Ada Louise HuxtableIn an article in The New York Times, Michael Kimmelman pays tribute to the long and commendable career of Ada Louise Huxtable who started writing on architecture for The New York Times in 1963 becoming the first full-time critic writing on architecture for an American newspaper. She was critical of "trophy" buildings by "signature" architects which are the result of a money-driven culture where status is all-important. Huxtable saw buildings as something more than giant monuments sticking up in the sky. She was interested in the roles that buildings play in the lives of those on the curbs and the corners of the city.
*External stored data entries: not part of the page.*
-- ==== Sys2Proof/Laws/Decode.lean ====
section
/-! SUPPORT. Words and fields as numbers: the value of every encoded word, and what the decoder reads from a frame that
fits its port. -/

namespace Sys2Proof

theorem wellFormed_rd {a : Nat} : WellFormed (.rd a) ↔ a < 17179869184 := by
  show decide (a < 2 ^ Config.offsetBits) = true ↔ _
  exact decide_eq_true_iff

theorem Frame.fits_iff (f : Frame) : f.fits = true ↔ f.word.toNat < 2 ^ f.port.bits := decide_eq_true_iff

/-- A frame that fits is read by its port's format. -/
theorem decode_of_fits {f : Frame} (h : f.word.toNat < 2 ^ f.port.bits) : decode f = decodeWord f.port f.word := by
  unfold decode
  rw [if_pos (f.fits_iff.mpr h)]

/-- A frame that does not fit is rejected. -/
theorem decode_of_stray {f : Frame} (h : 2 ^ f.port.bits ≤ f.word.toNat) : decode f = .error .strayBits := by
  unfold decode
  rw [if_neg]
  rw [f.fits_iff]
  omega

/-- A decoded frame fits its port. -/
theorem fits_of_decode {f : Frame} {i : Instr} (h : decode f = .ok i) :
    f.word.toNat < 2 ^ f.port.bits ∧ decodeWord f.port f.word = .ok i := by
  by_cases hf : f.word.toNat < 2 ^ f.port.bits
  · exact ⟨hf, decode_of_fits hf ▸ h⟩
  · rw [decode_of_stray (by omega)] at h; cases h

/-- An event is on a host port, and decodes. -/
theorem decodeEvent_ok_iff {f : Frame} {i : Instr} : decodeEvent f = .ok i ↔ f.port.hostVisible = true ∧ decode f = .ok i := by
  unfold decodeEvent
  split <;> simp [*]

/-- On a host port the event is what the frame decodes to. -/
theorem decodeEvent_of_host {f : Frame} (h : f.port.hostVisible = true) : decodeEvent f = decode f := if_pos h

/-- No event comes on a place inside the block. -/
theorem decodeEvent_of_internal {f : Frame} (h : f.port.hostVisible = false) : decodeEvent f = .error .internalPort := by
  unfold decodeEvent
  rw [if_neg (by simp [h])]

/-- `MB4` and `REC601` are no events. -/
theorem event_not_internal {f : Frame} {i : Instr} (h : decodeEvent f = .ok i) :
    (∀ y0 y1 y2 y3 cb cr, i ≠ .mb4 y0 y1 y2 y3 cb cr) ∧ ∀ y cb cr, i ≠ .rec601 y cb cr := by
  obtain ⟨hp, hd⟩ := decodeEvent_ok_iff.mp h
  obtain ⟨-, hw⟩ := fits_of_decode hd
  revert hw hp
  cases f.port <;> simp only [Port.hostVisible, decodeWord, decodeToken] <;> intro hp hw
  all_goals first
    | exact absurd hp (by decide)
    | (split at hw <;> (try split at hw) <;> (try split at hw) <;> cases hw <;> exact ⟨nofun, nofun⟩)
    | (cases hw; exact ⟨nofun, nofun⟩)

/-- A field of a word, as a number. -/
theorem field_toNat (x : BitVec 48) (lo len : Nat) : (x.extractLsb' lo len).toNat = x.toNat / 2 ^ lo % 2 ^ len := by
  rw [BitVec.extractLsb'_toNat, Nat.shiftRight_eq_div_pow]

/-- A word with a further byte below it. -/
theorem append_byte_toNat {n : Nat} (x : BitVec n) (y : Byte) : (x ++ y).toNat = x.toNat * 256 + y.toNat := by
  rw [BitVec.toNat_append, ← Nat.shiftLeft_add_eq_or_of_lt y.isLt, Nat.shiftLeft_eq]

/-- The word of a token: kind and data byte. -/
theorem token_word_toNat (k : BitVec 2) (x : Byte) : ((k ++ x).setWidth 48 : BitVec 48).toNat = k.toNat * 256 + x.toNat := by
  have := k.isLt
  have := x.isLt
  rw [BitVec.toNat_setWidth, append_byte_toNat]
  omega

theorem encode_start_toNat (w h : GeomWord) : (encode (.start w h)).word.toNat = w.toNat * 65536 + h.toNat := by
  have hw : w.toNat < 65536 := w.isLt
  have hh : h.toNat < 65536 := h.isLt
  show ((w ++ h).setWidth 48).toNat = _
  rw [BitVec.toNat_setWidth, BitVec.toNat_append, ← Nat.shiftLeft_add_eq_or_of_lt h.isLt, Nat.shiftLeft_eq]
  show (w.toNat * 65536 + h.toNat) % 281474976710656 = _
  omega

theorem encode_byte_toNat (b : Byte) : (encode (.byte b)).word.toNat = b.toNat := by
  have := b.isLt
  show (b.setWidth 48).toNat = _
  rw [BitVec.toNat_setWidth]
  omega

/-- The frame of a `BYTE` is that event. -/
theorem decodeEvent_encode_byte (b : Byte) : decodeEvent (encode (.byte b)) = .ok (.byte b) := by
  have hb := b.isLt
  have e := encode_byte_toNat b
  have hk : (encode (.byte b)).word.extractLsb' 8 2 = 0 := by
    apply BitVec.eq_of_toNat_eq
    rw [field_toNat, e]; simp; omega
  rw [decodeEvent_of_host rfl, decode_of_fits (by rw [e]; exact hb.trans (show 2 ^ 8 < 2 ^ 10 by decide))]
  show decodeToken _ = _
  simp only [decodeToken, hk, if_true]
  congr 2
  apply BitVec.eq_of_toNat_eq
  rw [field_toNat, e]; omega

theorem encode_mb4_toNat (y0 y1 y2 y3 cb cr : Byte) : (encode (.mb4 y0 y1 y2 y3 cb cr)).word.toNat =
    ((((y0.toNat * 256 + y1.toNat) * 256 + y2.toNat) * 256 + y3.toNat) * 256 + cb.toNat) * 256 + cr.toNat := by
  have := y0.isLt
  have := y1.isLt
  have := y2.isLt
  have := y3.isLt
  have := cb.isLt
  have := cr.isLt
  show ((y0 ++ y1 ++ y2 ++ y3 ++ cb ++ cr).setWidth 48).toNat = _
  rw [BitVec.toNat_setWidth]
  iterate 5 rw [append_byte_toNat]
  omega

theorem encode_rec601_toNat (y cb cr : Byte) :
    (encode (.rec601 y cb cr)).word.toNat = (y.toNat * 256 + cb.toNat) * 256 + cr.toNat := by
  have := y.isLt
  have := cb.isLt
  have := cr.isLt
  show ((y ++ cb ++ cr).setWidth 48).toNat = _
  rw [BitVec.toNat_setWidth, append_byte_toNat, append_byte_toNat]
  omega

theorem encode_rd_toNat {a : Nat} (h : a < 17179869184) : (encode (.rd a)).word.toNat = a := by
  show (BitVec.ofNat 48 a).toNat = _
  rw [BitVec.toNat_ofNat]
  omega

/-- The bytes of a number below `256^n` spell it. -/
theorem wordOfBytes_bytesOfWord (n x : Nat) (h : x < 256 ^ n) : wordOfBytes (bytesOfWord n x) = x := by
  induction n generalizing x with
  | zero => simp only [Nat.pow_zero] at h; simp only [bytesOfWord, wordOfBytes]; omega
  | succ n ih =>
    have hx : x / 256 < 256 ^ n := by rw [Nat.div_lt_iff_lt_mul (by omega)]; rw [Nat.pow_succ] at h; exact h
    simp only [bytesOfWord, wordOfBytes, ih _ hx, BitVec.toNat_ofNat]
    omega

theorem bytesOfWord_length (n x : Nat) : (bytesOfWord n x).length = n := by
  induction n generalizing x with
  | zero => rfl
  | succ n ih => simp only [bytesOfWord, List.length_cons, ih]

/-- Every port is found again from its format's length in bytes. -/
theorem Port.ofBytes_bits (p : Port) : Port.ofBytes ((p.bits + 7) / 8) = some p := by
  cases p <;> rfl

end Sys2Proof
end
This versatile writer enjoyed what she was doing and had her own special mission to fulfill: "When so much seems to conspire to reduce life and feeling to the most deprived and demeaning bottom line, it becomes more important than ever that we receive that extra dimension of dignity or delight and the elevated sense of self that the art of a building can provide through the nature of the places where we live and work. What counts more than style is whether architecture improves our experience of the built world, whether it makes us wonder why we never noticed places in quite this way before."

The lure of city life, for Huxtable, was pleasure. In 1978 she wrote, "There is so much more to see, to experience, to understand, to enjoy."
That could be a motto for the spiritual practice of zeal which is a celebration of the rich adventure and variety of life!